Danny Sullivan was nine. School was dreadful, so was his four adult siblings whom loathed him by sight. Danny, being the smallest but also brightest kid in his class, was often bullied, soon found his shelter on the attic. He enjoyed the quiet solitary moment more than anything else. He didn't even liked cartoons that was playing on the television. All he wanted was peace and calm. He'd earned them, he thought.

Everyday, after school, before dinner, before bed, Danny'd be at his own castle, reigning his people, training his armies, visiting foreign soils, all on the attic. This went on for quite a while that his parents had started to worry about him. And then one day, principal Schesner called and expressed her concern about Danny's abnormal appearance.

"His skin was glowing," Mrs. Schesner said, "like a signal flare. He went supernova until the students were all cleared out of the classroom."

Danny was suspended until his 'condition' had went away.

Until then, the attic was the only place anyone could find Danny Sullivan.

One day, Danny was playing with his troops, when suddenly he tripped himself over some imaginary soliders and felt down on to the floorboard, upon which he discovered a hole. The opening, about the size of his eyes, a pinhole formed by hands, was looking down into the living room below. Danny lay there and peaked at his house. At first he thought he saw the living room, which was two floors down from the attic, and he could not possibly see it, but then he blinked so fast then he also fainted. It was the living room he was looking at. Danny rolled to his back, facing the ceiling, smiling. His zigzagged white teeth, sounding horrible as he grinded them.

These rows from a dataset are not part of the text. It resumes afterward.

-- ==== Sys2Proof/Machine/Operands.lean ====
section
/-! DEFINITION. The operand forms: the bytes of the block buffer, the bits a command counts, and the
word index a byte address stands for (spec/20_memory.md R52, R56; spec/30_encoding.md R83). -/

namespace Sys2Proof.Machine

open Sys2Proof

/-- Byte `j` (0..63) of a block held as 16 little-endian words (20_memory.md R56). -/
def blockByte (M : Vector Word 16) (j : Nat) : Byte := byteOf (wordAt M (j / 4)) (j % 4)

/-- The block whose byte `j` is `f j` (20_memory.md R56). -/
def blockOfBytes (f : Nat → Byte) : Vector Word 16 :=
  words16 fun k => le32 (f (4 * k)) (f (4 * k + 1)) (f (4 * k + 2)) (f (4 * k + 3))

/-- Element `k` of the block buffer replaced by `v` (43_commands.md R190). -/
def setWord (M : Vector Word 16) (k : Nat) (v : Word) : Vector Word 16 := M.setIfInBounds k v

/-- The message bits of a BLOCK (43_commands.md R185). -/
def blockBits : DWord := 512#64

/-- The message bits of an `N`-byte tail, `8 * N` with `N` zero-extended (30_encoding.md R83). -/
def tailBits (n : BitVec 6) : DWord := 8#64 * n.setWidth 64

/-- `BASE`, the byte address of word index 0: a multiple of 256 (20_memory.md R52; log 5). -/
def portBase : Nat := 256 * Config.baseBlock

/-- The word index a byte-addressed access of `size` bytes at `addr` stands for: `idx` when `size` is 4
and `addr` is `BASE + 4 * idx`; no port transaction otherwise (20_memory.md R52). -/
def portIndexOf (addr size : Nat) : Option (BitVec 6) :=
  if size = 4 ∧ portBase ≤ addr ∧ addr < portBase + 256 ∧ (addr - portBase) % 4 = 0 then
    some (BitVec.ofNat 6 ((addr - portBase) / 4))
  else none

end Sys2Proof.Machine
end

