-- ==== Sys2Proof/Machine/Core.lean ====
section
/-! DEFINITION. The machine behind the host's interface. -/

def Sys2Proof.core : Host.Core :=
  { State := Sys2Proof.Machine.State, Fault := Sys2Proof.Machine.Fault,
    Refusal := Sys2Proof.Machine.Refusal, step := Sys2Proof.Machine.step,
    reset := Sys2Proof.Machine.State.reset }
end

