theorem witness_BytesAboveTheTailDoNotMatter :
    ∃ s : State, s.STATE = .ready ∧
      ∀ j, j < (3#6).toNat → blockByte (words16 fun _ => 0xFF000000#32) j = blockByte s.M j := by
  refine ⟨stateAt .ready [], rfl, ?_⟩
  decide

theorem witness_CommandInWrongStateRaisesBadState :
    (∃ s : State, s.agenda = .write 1 (encode (.init true)) :: [] ∧ s.STATE = .busy) ∧
    (∃ s : State, s.agenda = .write 1 (encode .block) :: [] ∧ s.STATE = .idle) ∧
    (∃ s : State, s.agenda = .write 1 (encode (.final 63)) :: [] ∧ s.STATE = .done) ∧
    ∃ s : State, s.agenda = .write 1 (encode .encode) :: [] ∧ s.STATE = .busy :=
  ⟨⟨stateAt .busy [.write 1 (encode (.init true))], rfl, rfl⟩,
    ⟨stateAt .idle [.write 1 (encode .block)], rfl, rfl⟩,
    ⟨stateAt .done [.write 1 (encode (.final 63))], rfl, rfl⟩,
    ⟨stateAt .busy [.write 1 (encode .encode)], rfl, rfl⟩⟩

theorem witness_ErrorStateIgnoresAllButAbort :
    (∃ s : State, s.STATE = .error ∧ s.agenda = .write 1 0x00000001#32 :: [] ∧
      (0x00000001#32 : Word) ≠ 0x0000000F#32) ∧
    (∃ s : State, s.STATE = .error ∧ s.agenda = .write 0 0x0000000F#32 :: [] ∧ (0#6) ≠ 1#6) ∧
    (∃ s : State, s.STATE = .error ∧ s.agenda = .write 1 0x0000000F#32 :: []) ∧
    (∃ s : State, s.STATE = .error ∧ s.agenda = .read 63 :: []) ∧
    (∃ s : State, s.STATE = .error ∧ s.agenda = .engine :: []) ∧
    ∃ s : State, s.STATE = .error ∧ s.agenda = [] :=
  ⟨⟨stateAt .error [.write 1 0x00000001#32], rfl, rfl, by decide⟩,
    ⟨stateAt .error [.write 0 0x0000000F#32], rfl, rfl, by decide⟩,
    ⟨stateAt .error [.write 1 0x0000000F#32], rfl, rfl⟩, ⟨stateAt .error [.read 63], rfl, rfl⟩,
    ⟨stateAt .error [.engine], rfl, rfl⟩, ⟨stateAt .error [], rfl, rfl⟩⟩

theorem witness_DecodedCommandsAreIgnoredInError :
    ∃ (i : Instr) (s : State), s.STATE = .error ∧ i ≠ .abort :=
  ⟨.init true, stateAt .error [], rfl, by decide⟩

theorem witness_OnlyAbortOrResetLeavesError :
    (∃ s t : State, s.agenda = [.reset] ∧ s.STATE = .error ∧ step s = .next t ∧ t.STATE ≠ .error) ∧
    ∃ s t : State, s.agenda = [.write 1 0x0000000F#32] ∧ s.STATE = .error ∧ step s = .next t ∧
      t.STATE ≠ .error :=
  ⟨⟨stateAt .error [.reset], _, rfl, rfl, rfl, by decide⟩,
    ⟨stateAt .error [.write 1 0x0000000F#32], _, rfl, rfl, rfl, by decide⟩⟩

theorem witness_ErrorsArePreciseAndRaisedByWrites :
    ∃ s t : State, s.STATE ≠ .error ∧ step s = .next t ∧ t.STATE = .error :=
  ⟨stateAt .ready [.write 47 0], _, by decide, rfl, rfl⟩

theorem witness_EngineStepIsOneTransition :
    (∃ s : State, s.agenda = .engine :: [] ∧ s.STATE = .busy ∧ ¬ (s.TEN = true ∧ s.TV = true) ∧
      s.I.toNat < 63) ∧
    (∃ s : State, s.agenda = .engine :: [] ∧ s.STATE = .busy ∧ ¬ (s.TEN = true ∧ s.TV = true) ∧
      s.I.toNat = 63 ∧ s.FIN = false) ∧
    (∃ s : State, s.agenda = .engine :: [] ∧ s.STATE = .busy ∧ ¬ (s.TEN = true ∧ s.TV = true) ∧
      s.I.toNat = 63 ∧ s.FIN = true ∧ s.PEND2 = true) ∧
    ∃ s : State, s.agenda = .engine :: [] ∧ s.STATE = .busy ∧ ¬ (s.TEN = true ∧ s.TV = true) ∧
      s.I.toNat = 63 ∧ s.FIN = true ∧ s.PEND2 = false :=
  ⟨⟨{ started with I := 62, TEN := true }, by decide⟩, ⟨{ started with I := 63 }, by decide⟩,
    ⟨{ started with I := 63, FIN := true, PEND2 := true }, by decide⟩,
    ⟨{ started with I := 63, FIN := true }, by decide⟩⟩

theorem witness_EngineWithoutAStepDoesNothing :
    (∃ s : State, s.agenda = .engine :: [] ∧ s.STATE ≠ .busy) ∧
    (∃ s : State, s.agenda = [] ∧ s.TEN = true ∧ s.TV = true) ∧
    (∃ s : State, s.agenda = [] ∧ s.STATE ≠ .busy) :=
  ⟨⟨stateAt .done [.engine], by decide⟩, ⟨heldState, by decide⟩, ⟨stateAt .ready [], by decide⟩⟩

theorem witness_TracingChangesNoResult : ∃ s : State, stepEnabled s = true ∧ s.TEN = true :=
  ⟨{ started with TEN := true }, by decide⟩
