-- ==== Sys2Proof/Syntax.lean ====
section
/-! DEFINITION. Sys2Proof/Syntax.lean: the instructions and steps of the Luzahild LZ6, one constructor
per row of spec/opcode_table.json, with the operand fields of R179, R185, R186, R188, R201 and, for a row
without an encoding, the names of what the step acts on. -/

namespace Sys2Proof

/-- The three rings of a partition (R453). -/
inductive RingName where
  | completion
  | pageFault
  | errorLog
  deriving DecidableEq, Repr

/-- The engine that a job runs on (R267): a copy engine or an AG of a memory tile (package ordinal), a
decompression or a video engine of a die. -/
inductive EngineName where
  | copy (m : Fin 192)
  | dcmp (d : Fin 4) (n : Fin 4)
  | vdec (d : Fin 4) (n : Fin 16)
  | xfm (m : Fin 192) (ag : Fin 16)
  deriving DecidableEq, Repr

/-- What the debug port reaches of a sequencer during a debug hold (R402): scalar registers, predicates,
system registers by number, the pc, and dwords of local RAM. -/
inductive DebugReg where
  | scalar (n : BitVec 5)
  | pred (n : BitVec 3)
  | system (n : BitVec 14)
  | pc
  | ram (dword : BitVec 13)
  deriving DecidableEq, Repr
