/-! ### Fields of a sequencer word (R178, R179) -/

/-- The protection class, [31:30]. -/
def fP (w : Word) : BitVec 2 := w.extractLsb' 30 2
/-- The major opcode, [29:24]. -/
def fMajor (w : Word) : BitVec 6 := w.extractLsb' 24 6
/-- The field [23:19]. -/
def fD (w : Word) : BitVec 5 := w.extractLsb' 19 5
/-- The field [18:14]. -/
def fA (w : Word) : BitVec 5 := w.extractLsb' 14 5
/-- The field [13:9]. -/
def fB (w : Word) : BitVec 5 := w.extractLsb' 9 5
/-- The function field [8:0] of RR. -/
def fFun (w : Word) : BitVec 9 := w.extractLsb' 0 9
/-- The field [13:0]. -/
def fImm14 (w : Word) : BitVec 14 := w.extractLsb' 0 14
/-- The field [18:0] of LU. -/
def fImm19 (w : Word) : BitVec 19 := w.extractLsb' 0 19
/-- The sub-operation [13:8] of CF. -/
def fSub (w : Word) : BitVec 6 := w.extractLsb' 8 6
/-- The field [7:0] of CF and SY. -/
def fImm8 (w : Word) : BitVec 8 := w.extractLsb' 0 8
/-- The field [23:8] of SY. -/
def fImm16 (w : Word) : BitVec 16 := w.extractLsb' 8 16

/-- x unless a reserved field is non-zero. -/
def needZero {n : Nat} (f : BitVec n) (x : Except Reject Instr) : Except Reject Instr :=
  if f = 0#n then x else .error .reservedField

/-! ### The decoder -/

/-- Major 0x00 (R183). -/
def decodeAlu (w : Word) : Except Reject Instr :=
  let p := fP w; let d := fD w; let a := fA w; let b := fB w
  let wd := (fFun w).extractLsb' 7 2
  match ((fFun w).extractLsb' 0 7).toNat with
  | 0x00 => .ok (.add p d a b wd)
  | 0x01 => .ok (.sub p d a b wd)
  | 0x02 => .ok (.mul p d a b wd)
  | 0x03 => .ok (.mulh p d a b wd)
  | 0x04 => .ok (.div p d a b wd)
  | 0x05 => .ok (.rem p d a b wd)
  | 0x06 => .ok (.min p d a b wd)
  | 0x07 => .ok (.max p d a b wd)
  | 0x08 => .ok (.adds p d a b wd)
  | 0x09 => .ok (.subs p d a b wd)
  | 0x0A => .ok (.and p d a b wd)
  | 0x0B => .ok (.or p d a b wd)
  | 0x0C => .ok (.xor p d a b wd)
  | 0x0D => .ok (.andn p d a b wd)
  | 0x0E => .ok (.shl p d a b wd)
  | 0x0F => .ok (.shr p d a b wd)
  | 0x10 => needZero b (.ok (.clz p d a wd))
  | 0x11 => needZero b (.ok (.ctz p d a wd))
  | 0x12 => needZero b (.ok (.popc p d a wd))
  | _ => .error .reservedFunction

/-- Major 0x01 (R184). -/
def decodePred (w : Word) : Except Reject Instr :=
  let p := fP w; let d := fD w; let a := fA w; let b := fB w
  let wd := (fFun w).extractLsb' 7 2
  let d3 := d.extractLsb' 0 3; let dh := d.extractLsb' 3 2
  let a3 := a.extractLsb' 0 3; let ah := a.extractLsb' 3 2
  let b3 := b.extractLsb' 0 3; let bh := b.extractLsb' 3 2
  match ((fFun w).extractLsb' 0 7).toNat with
  | 0x00 => needZero dh (.ok (.cmpEq p d3 a b wd))
  | 0x01 => needZero dh (.ok (.cmpNe p d3 a b wd))
  | 0x02 => needZero dh (.ok (.cmpLt p d3 a b wd))
  | 0x03 => needZero dh (.ok (.cmpGe p d3 a b wd))
  | 0x10 => if wd = 0#2 then needZero (dh ++ ah ++ bh) (.ok (.pand p d3 a3 b3)) else .error .reservedFunction
  | 0x11 => if wd = 0#2 then needZero (dh ++ ah ++ bh) (.ok (.por p d3 a3 b3)) else .error .reservedFunction
  | 0x12 => if wd = 0#2 then needZero (dh ++ ah ++ bh) (.ok (.pxor p d3 a3 b3)) else .error .reservedFunction
  | 0x13 => if wd = 0#2 then needZero (dh ++ ah ++ bh) (.ok (.pandn p d3 a3 b3)) else .error .reservedFunction
  | 0x14 => if wd = 0#2 then needZero (a ++ b) (.ok (.pget p d)) else .error .reservedFunction
  | 0x15 => if wd = 0#2 then needZero (d ++ b) (.ok (.pset p a)) else .error .reservedFunction
  | _ => .error .reservedFunction
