/-- A block boundary (R404): the L1 lines of every page whose fetch shootdown waits are discarded. -/
def Seq.boundary (q : Seq) : Seq :=
  { q with
    il1 := q.il1.filter (fun w => !q.shoots.any (fun x =>
      decide (w.ctx = x.1.ctx) && w.va / (4096 * 16 ^ x.1.size) == x.1.va / (4096 * 16 ^ x.1.size)))
    shoots := [] }

/-! ### Traps (R389, R390) and the return from one (R272, R394) -/

/-- Entry to a trap, in the order of R390: sy.epc, sy.cause, sy.tval, psv := sv, sv := 1, then pc := vbase + 16 × code.
A stalled instruction is left not executed (R249); entry is a block boundary (R404). -/
def Seq.trap (q : Seq) (code : Nat) (epc tval : DWord) : Seq :=
  { q.boundary with
    epc := epc
    cause := BitVec.ofNat 64 code
    tval := tval
    status := statusOf q.step q.sv true
    pc := q.vbase + BitVec.ofNat 64 (16 * code)
    stall := none
    noBrk := false }

/-- eret: sv := psv, pc := sy.epc (R272), and the suppression of R394 when the trap was a breakpoint register's. -/
def Seq.eret (q : Seq) : Seq :=
  { q.boundary with
    status := statusOf q.step q.psv q.psv
    pc := q.epc
    noBrk := decide (q.cause = 5#64) && decide (0x10000 ≤ q.tval.toNat) && decide (q.tval.toNat ≤ 0x10007) }

/-- An asynchronous trap is held until it can be taken (R390). -/
def State.holdTrap (s : State) (t : Fin 192) (code : Nat) (tval : DWord) : State :=
  s.modSeq t (fun q => { q with held := q.held ++ [(code, tval)] })

/-- The held trap of the lowest code, and the others (R390). -/
def lowestHeld (h : List (Nat × DWord)) : Option ((Nat × DWord) × List (Nat × DWord)) :=
  match minBy (fun x => x.1) h with
  | none => none
  | some x => some (x, h.erase x)

/-! ### Places of tiles (R5 to R7, R9, R19) -/

/-- The die of a package ordinal (R348). -/
def dieOf (n : Nat) : Nat := n / 48

/-- The row of the pair with an ordinal. -/
def pairY (n : Nat) : Nat := n % 48 * 2 / 12

/-- The column of a compute tile: x + y is even (R6). -/
def computeX (n : Nat) : Nat := n % 48 * 2 % 12 + pairY n % 2

/-- The column of a memory tile: x + y is odd (R6). -/
def memoryX (n : Nat) : Nat := n % 48 * 2 % 12 + (1 - pairY n % 2)

/-- The tile index of a compute tile (R6). -/
def computeIndex (n : Nat) : Nat := pairY n * 12 + computeX n

/-- The tile index of a memory tile. -/
def memoryIndex (n : Nat) : Nat := pairY n * 12 + memoryX n

/-- The package ordinal of the tile at (x, y) of a die, of either kind. -/
def ordinalAt (die x y : Nat) : Nat := die * 48 + (y * 12 + x) / 2

/-- The neighbour of (x, y) on a side: 0 north, 1 east, 2 south, 3 west; none beyond the die edge (R7). -/
def neighbour (x y side : Nat) : Option (Nat × Nat) :=
  match side with
  | 0 => if 0 < y then some (x, y - 1) else none
  | 1 => if x < 11 then some (x + 1, y) else none
  | 2 => if y < 7 then some (x, y + 1) else none
  | _ => if 0 < x then some (x - 1, y) else none

/-- The memory tile that a side of a compute tile faces (R7). -/
def facing (t side : Nat) : Option Nat :=
  (neighbour (computeX t) (pairY t) side).map (fun xy => ordinalAt (dieOf t) xy.1 xy.2)

/-- The island of a compute tile (R19). -/
def islandOf (t : Nat) : Nat := dieOf t * 128 + computeIndex t

/-! ### Unit identifiers (R21 to R23) -/

/-- The identifier of a unit. -/
def unitId (die tile kind index : Nat) : Word :=
  BitVec.ofNat 32 (die * 2 ^ 30 + tile * 2 ^ 23 + kind * 2 ^ 20 + index)

/-- "No unit" (R23). -/
def noUnit : Word := 0xFFFF_FFFF#32

/-- A sequencer's identifier. -/
def seqId (t : Nat) : Word := unitId (dieOf t) (computeIndex t) 4 0

/-- A collar unit's identifier. -/
def collarId (t phys : Nat) : Word := unitId (dieOf t) (computeIndex t) 1 phys

/-- A PE's identifier. -/
def peId (t pe : Nat) : Word := unitId (dieOf t) (computeIndex t) 0 pe

/-- An address generator's identifier. -/
def agId (m ag : Nat) : Word := unitId (dieOf m) (memoryIndex m) 3 ag

/-- A link's identifier. -/
def linkId (die link : Nat) : Word := unitId die 96 7 link

/-- Whether a tile index of a die is a compute tile (R6). -/
def isComputeIndex (i : Nat) : Bool := (i % 12 + i / 12) % 2 == 0

/-- Whether an identifier is one that the table of R22 gives. -/
def unitIdOk (w : Word) : Bool :=
  let tile := field w 29 23; let index := field w 19 0
  match field w 22 20 with
  | 0 => tile < 96 && isComputeIndex tile && index < 4096
  | 1 => tile < 96 && isComputeIndex tile && index < 1024
  | 2 => tile < 96 && isComputeIndex tile && index < 1024
  | 3 => tile < 96 && !isComputeIndex tile && index < 16
  | 4 => tile < 96 && isComputeIndex tile && index == 0
  | 5 => tile < 96 && !isComputeIndex tile && index < 16
  | 6 => tile == 96 && index < 64
  | _ => tile == 96 && index < 5

/-! ### Clocks (R18, R470) -/

/-- An island's clock. After reset every tile island runs at 650 MHz, k = 8 (R467). -/
def State.clock (s : State) (island : Nat) : Clock :=
  let k := if island % 128 < 96 then 8 else 16
  s.clocks.get island ⟨k, 0, 0, []⟩

/-- ac cycles of an island since reset: 1.3 GHz × k ÷ 16 is 13 k ÷ 160 cycles in a ns. -/
def State.cycles (s : State) (island : Nat) : Nat :=
  let c := s.clock island
  (c.basePhase + (s.ns - c.baseNs) * 13 * c.k) / 160

/-- The phase of an island at a device time, by the frequency that it ran at then. -/
def Clock.phaseAt (c : Clock) (ns : Nat) : Nat :=
  match ((c.k, c.baseNs, c.basePhase) :: c.past).find? (fun x => decide (x.2.1 ≤ ns)) with
  | some (k, from_, phase) => phase + (ns - from_) * 13 * k
  | none => 0

/-- ac cycles of an island between a device time and now, at whatever frequencies it has run (R18). -/
def State.cyclesSince (s : State) (island ns : Nat) : Nat := s.cycles island - (s.clock island).phaseAt ns / 160

/-- ac cycles of a compute tile's island. -/
def State.tileCycles (s : State) (t : Nat) : Nat := s.cycles (islandOf t)

/-- A sequencer enters a trap (R390); the cycle at which it left user privilege starts the count of R392. -/
def State.trapAt (s : State) (t : Fin 192) (code : Nat) (epc tval : DWord) : State :=
  let now := s.tileCycles t.val
  s.modSeq t (fun q => { q.trap code epc tval with svSince := if q.sv then q.svSince else now })

/-- A synchronous trap of the executing sequencer: sy.epc is the instruction's own address. -/
def State.trapMe (s : State) (code : Nat) (tval : DWord) : State := s.trapAt s.cur code s.me.pc tval

/-- Dispatch time: device time bits [41:10] (R344). -/
def State.dispatchTime (s : State) : Nat := s.ns / 1024 % 2 ^ 32

/-! ### Free values -/

/-- A free choice drawn, and the state after the draw. -/
def State.choose (s : State) : Bool × State := (Config.freeBool s.free, { s with free := s.free + 1 })

/-- n free bytes drawn. -/
def State.drawBytes (s : State) (n : Nat) : List Byte × State :=
  ((List.range n).map (fun i => Config.freeByte (s.free + i)), { s with free := s.free + n })

/-! ### Physical memory (R110, R406 to R413) -/

/-- The HBM of the package ends here (R110). -/
def hbmEnd : Nat := 2 ^ 39

/-- The host range begins here (R110). -/
def hostBase : Nat := 2 ^ 51

/-- Whether a physical address lies in HBM. -/
def inHbm (a : Nat) : Bool := a < hbmEnd

/-- Whether a physical address lies in the host range. -/
def inHost (a : Nat) : Bool := hostBase ≤ a && a < 2 ^ 52

/-- The block tag of an HBM block (R412). -/
def State.tag (s : State) (block : Nat) : BitVec 4 := s.tags.get block 0x8#4

/-- The 256 bytes of an HBM block as every read sees them; none when undecodable (R411, R412). -/
def State.block (s : State) (b : Nat) : Option (List Byte) :=
  (bdcLoad (s.tag b) (s.mem.readN (256 * b) 256)).map wordsToBytes

/-- The byte that a read of a physical address sees. -/
def State.physByte (s : State) (a : Nat) : Byte :=
  if inHbm a && s.tag (a / 256) ≠ 0x8#4 then
    match s.block (a / 256) with
    | some bs => bs.getD (a % 256) 0#8
    | none => s.mem.read a
  else s.mem.read a

/-- n bytes from a physical address. -/
def State.physBytes (s : State) (a n : Nat) : List Byte := (List.range n).map (fun i => s.physByte (a + i))

/-- The 64-byte lines of n bytes from an address. -/
def linesOf (a n : Nat) : List Nat :=
  if n = 0 then [] else (List.range ((a + n - 1) / 64 + 1 - a / 64)).map (a / 64 + ·)

/-- Whether the block of a line is stored coded (R410). -/
def State.codedLine (s : State) (l : Nat) : Bool := inHbm (64 * l) && decide (s.tag (l / 4) ≠ 0x8#4)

Danny rolled back to the hole and thought about Serlash Bellford, the new girl in school. With that in mind, Danny stuck his eye to the crack on the wood, and what he saw, was Serlash Bellford, in the comfort of her own home, playing some wonderful melody with her fingers darting across the piano. Danny had never heard of sounds so infested with emotion and magic that he cried for it.

His tear of joy dropped through the hole, and rippled on the glass of water on top of the piano. Serlash Bellford saw the sudden motion. She looked up. Danny froze and didn't blink. Camouflage, he thought, he learned that from natural science channel. Serlash seemed not to see him, as her attention went back to the dance of butterfly fingers.